The origins of lowland Maya civilization are a matter of constant revision in the wake of new information from archaeological excavation in early sites. At the moment, the gap is narrowing between the time when pioneering Maya farmers first began entering the lowland forests around 1000 B.C. and the time that they started building temples and plazas in ritual centers, roughly 600 B.C. Under the circumstances, it seems increasingly likely that the pioneers entered already familiar with the hierarchical institutions of complex society as expressed in Middle Preclassic polities of the Gulf Coast of Mexico, the Pacific slopes of Mexico and Guatemala, and the Maya Highlands of Guatemala dating to this period of time. Our views of Maya warfare are commensurately effected. For just as the lowland Maya pioneers likely brought with them important notions of civic order and supernatural power from neighboring Olmec- related communities, so they also likely brought with them some of the ideas of warfare connected to these throughout later Maya history. Unfortunately, such diffusion must remain, for moment, primarily in the realm of speculation because we have so little concrete evidence of the lowland material symbol system during the Middle Preclassic period beyond the fact they were building big pyramids and plazas in northwestern Peten and some other areas.

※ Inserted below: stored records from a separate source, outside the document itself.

-- ==== Sys2Proof/Tests/Slice0.lean ====
section
/-!
SUPPORT. Tests. Expected values come from spec/95_test_vectors.md (the vector is named) or are written out from the encodings
of spec/30_encoding.md. Then, for every statement with hypotheses, a theorem with values that meet them.
-/

namespace Sys2Proof.Tests

open Sys2Proof Sys2Proof.Machine

/-! ### Well-formedness: a term that each check refuses, and the boundary it accepts (R112, R121) -/

theorem test_wf_readReg : (Instr.readReg 0x06#5).wf = false ∧ (Instr.readReg 0x05#5).wf = true := by decide
theorem test_wf_writeReg : (Instr.writeReg 0x06#5 0x00#8).wf = false ∧ (Instr.writeReg 0x01#5 0x00#8).wf = false
    ∧ (Instr.writeReg 0x02#5 0x00#8).wf = true ∧ (Instr.writeReg 0x05#5 0x00#8).wf = true := by decide
theorem test_wf_modifyReg : (Instr.modifyReg 0x06#5 (.merge 0x00#8 0x00#8)).wf = false
    ∧ (Instr.modifyReg 0x01#5 (.merge 0x00#8 0x00#8)).wf = false
    ∧ (Instr.modifyReg 0x02#5 (.merge 0x00#8 0x00#8)).wf = true := by decide
theorem test_wf_setBits : (Instr.setBits 0x01#5 0x80#8).wf = false ∧ (Instr.setBits 0x04#5 0x80#8).wf = true := by decide
theorem test_wf_clrBits : (Instr.clrBits 0x06#5 0xFF#8).wf = false ∧ (Instr.clrBits 0x02#5 0xFF#8).wf = true := by decide
theorem test_wf_wireRead : (Instr.wireRead 0x06#5).wf = false ∧ (Instr.wireRead 0x00#5).wf = true := by decide
theorem test_wf_wireWrite : (Instr.wireWrite 0x01#5 0x00#8).wf = false ∧ (Instr.wireWrite 0x02#5 0x00#8).wf = true := by
  decide

/-! ### Decoding: words written out bit by bit, OPC 15:12, RSV 11:5, ADDR 4:0 (R110, R111, R119) -/

/-- A record with a header and operand fields DATA, MASK, CFG, CFG_MASK. -/
def record (h : Header) (data mask : Byte) (cfg cfgMask : Cfg) : Code :=
  .req { header := h, data := data, mask := mask, cfg := cfg, cfgMask := cfgMask, regFn := none, cfgFn := none }

/-- The record of a header alone. -/
def bare (h : Header) : Code := record h 0x00#8 0x00#8 0x00000000#32 0x00000000#32

theorem test_decode_readReg : decode (bare 0b0001000000000101#16) = .ok (.readReg 0x05#5) := by decide
theorem test_decode_writeReg :
    decode (record 0b0010000000000010#16 0x51#8 0xFF#8 0xFFFFFFFF#32 0x0#32) = .ok (.writeReg 0x02#5 0x51#8) := by decide
theorem test_decode_modifyReg :
    decode (record 0b0011000000000100#16 0x80#8 0x81#8 0x0#32 0x0#32) = .ok (.modifyReg 0x04#5 (.merge 0x81#8 0x80#8)) := by
  decide
theorem test_decode_readConfig : decode (bare 0b0100000000000000#16) = .ok .readConfig := by decide
theorem test_decode_writeConfig :
    decode (record 0b0101000000000000#16 0x00#8 0x00#8 0x08300451#32 0x0#32) = .ok (.writeConfig 0x08300451#32) := by decide
theorem test_decode_modifyConfig :
    decode (record 0b0110000000000000#16 0x00#8 0x00#8 0x0C000000#32 0x0C000001#32)
      = .ok (.modifyConfig (.merge 0x0C000001#32 0x0C000000#32)) := by decide
theorem test_decode_clearFault : decode (bare 0b0111000000000000#16) = .ok .clearFault := by decide
theorem test_decode_awaken : decode (bare 0b1000000000000000#16) = .ok .awaken := by decide
theorem test_decode_sleep : decode (bare 0b1001000000000000#16) = .ok .sleep := by decide
theorem test_decode_reserved :
    decode (bare 0b0000000000000000#16) = .ok (.reservedOpc0 0x000#12)
      ∧ decode (bare 0b1010000000000000#16) = .ok (.reservedOpcA 0x000#12)
      ∧ decode (bare 0b1011111111111111#16) = .ok (.reservedOpcB 0xFFF#12)
      ∧ decode (bare 0b1100000000000001#16) = .ok (.reservedOpcC 0x001#12)
      ∧ decode (bare 0b1101100000000000#16) = .ok (.reservedOpcD 0x800#12)
      ∧ decode (bare 0b1110000000100000#16) = .ok (.reservedOpcE 0x020#12)
      ∧ decode (bare 0b1111000011111111#16) = .ok (.reservedOpcF 0x0FF#12) := by decide

/-- A pseudo-instruction's words are those of the request it stands for, and decode to that request. -/
def spells (i : Instr) (c : Code) (j : Instr) : Bool :=
  decide (encode Config.defaultParams i = c) && decide (decode c = .ok j)

theorem test_decode_pseudo_reads :
    spells .readFault (bare 0b0001000000000000#16) (.readReg 0x00#5)
      ∧ spells .readDiag (bare 0b0001000000000001#16) (.readReg 0x01#5)
      ∧ spells .readIc1 (bare 0b0001000000000010#16) (.readReg 0x02#5)
      ∧ spells .readIc2 (bare 0b0001000000000011#16) (.readReg 0x03#5)
      ∧ spells .readIc3 (bare 0b0001000000000100#16) (.readReg 0x04#5)
      ∧ spells .readIc4 (bare 0b0001000000000101#16) (.readReg 0x05#5) := by decide
theorem test_decode_pseudo_writes :
    spells (.writeIc1 0x51#8) (record 0b0010000000000010#16 0x51#8 0#8 0#32 0#32) (.writeReg 0x02#5 0x51#8)
      ∧ spells (.writeIc2 0x04#8) (record 0b0010000000000011#16 0x04#8 0#8 0#32 0#32) (.writeReg 0x03#5 0x04#8)
      ∧ spells (.writeIc3 0x30#8) (record 0b0010000000000100#16 0x30#8 0#8 0#32 0#32) (.writeReg 0x04#5 0x30#8)
      ∧ spells (.writeIc4 0x08#8) (record 0b0010000000000101#16 0x08#8 0#8 0#32 0#32) (.writeReg 0x05#5 0x08#8) := by
  decide
theorem test_decode_pseudo_modifies :
    spells (.modifyIc1 0x03#8 0x02#8) (record 0b0011000000000010#16 0x02#8 0x03#8 0#32 0#32)
        (.modifyReg 0x02#5 (.merge 0x03#8 0x02#8))
      ∧ spells (.modifyIc2 0x03#8 0x01#8) (record 0b0011000000000011#16 0x01#8 0x03#8 0#32 0#32)
        (.modifyReg 0x03#5 (.merge 0x03#8 0x01#8))
      ∧ spells (.modifyIc3 0x70#8 0x60#8) (record 0b0011000000000100#16 0x60#8 0x70#8 0#32 0#32)
        (.modifyReg 0x04#5 (.merge 0x70#8 0x60#8))
      ∧ spells (.modifyIc4 0x0C#8 0x08#8) (record 0b0011000000000101#16 0x08#8 0x0C#8 0#32 0#32)
        (.modifyReg 0x05#5 (.merge 0x0C#8 0x08#8))
      ∧ spells (.setBits 0x04#5 0x80#8) (record 0b0011000000000100#16 0x80#8 0x80#8 0#32 0#32)
        (.modifyReg 0x04#5 (.merge 0x80#8 0x80#8))
      ∧ spells (.clrBits 0x02#5 0xFF#8) (record 0b0011000000000010#16 0x00#8 0xFF#8 0#32 0#32)
        (.modifyReg 0x02#5 (.merge 0xFF#8 0x00#8)) := by decide
theorem test_decode_pseudo_defaults :
    spells .writeDefaults (record 0b0101000000000000#16 0#8 0#8 0x08300451#32 0#32) (.writeConfig 0x08300451#32) := by
  decide

/-- The wire forms: `0 1 a4..a0 0 | 0..0` and `0 0 a4..a0 0 | d7..d0` (R102). -/
theorem test_decode_wire :
    decode (.frame 0b0100001000000000#16) = .ok (.wireRead 0x01#5)
      ∧ decode (.frame 0b0000101010001000#16) = .ok (.wireWrite 0x05#5 0x88#8)
      ∧ decode (.frame 0b1100001000000000#16) = .error .frameReservedBit
      ∧ decode (.frame 0b0100001100000000#16) = .error .frameReservedBit
      ∧ decode (.frame 0b0100001000000001#16) = .error .frameDummyByte := by decide

/-- The headers of spec/95_test_vectors.md section 2.5 with their sub-codes. -/
theorem test_validate :
    validate 0x0000#16 = some .reservedOpc ∧ validate 0xF0FF#16 = some .reservedOpc
      ∧ validate 0x1020#16 = some .reservedBits ∧ validate 0x2FE2#16 = some .reservedBits
      ∧ validate 0x101F#16 = some .addrRange ∧ validate 0x2006#16 = some .addrRange
      ∧ validate 0x2001#16 = some .readOnly ∧ validate 0x3001#16 = some .readOnly
      ∧ validate 0x3007#16 = some .addrRange ∧ validate 0x9010#16 = some .reservedBits
      ∧ validate 0x3005#16 = none := by decide

/-- The host's two entry points: the request is decoded, and is the first to run after reset. -/
theorem test_decodeTableWord :
    decodeTableWord 16 0x7000 = some .clearFault ∧ decodeTableWord 16 0x7004 = none ∧ decodeTableWord 8 0x70 = none := by
  decide
theorem test_withFetchWord :
    step (State.reset.withFetchWord 16 0x2000) = .next (misused .readOnly (State.reset.withFetchWord 16 0x2000)) := rfl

We can say, however, that the conditions under which social complexity arose in the lowlands were demographically fluid and uneven as to density. The stress of dense and broadly distributed population on the carrying capacity of the land may have been a factor in the wars of the ninth century A.D. as Culbert suggests; but it is hard to believe that such agricultural stress, or war- fare precipitated by stress, had much to do with the original ceremonial centers of Peten at 600 B.C. Which is not to say that the lowland Maya were peaceful in the beginning. We simply don't have much evidence of violence to go on at this time, beyond the reasonable prospect that some large stone blade and biface tools might have served as weapons.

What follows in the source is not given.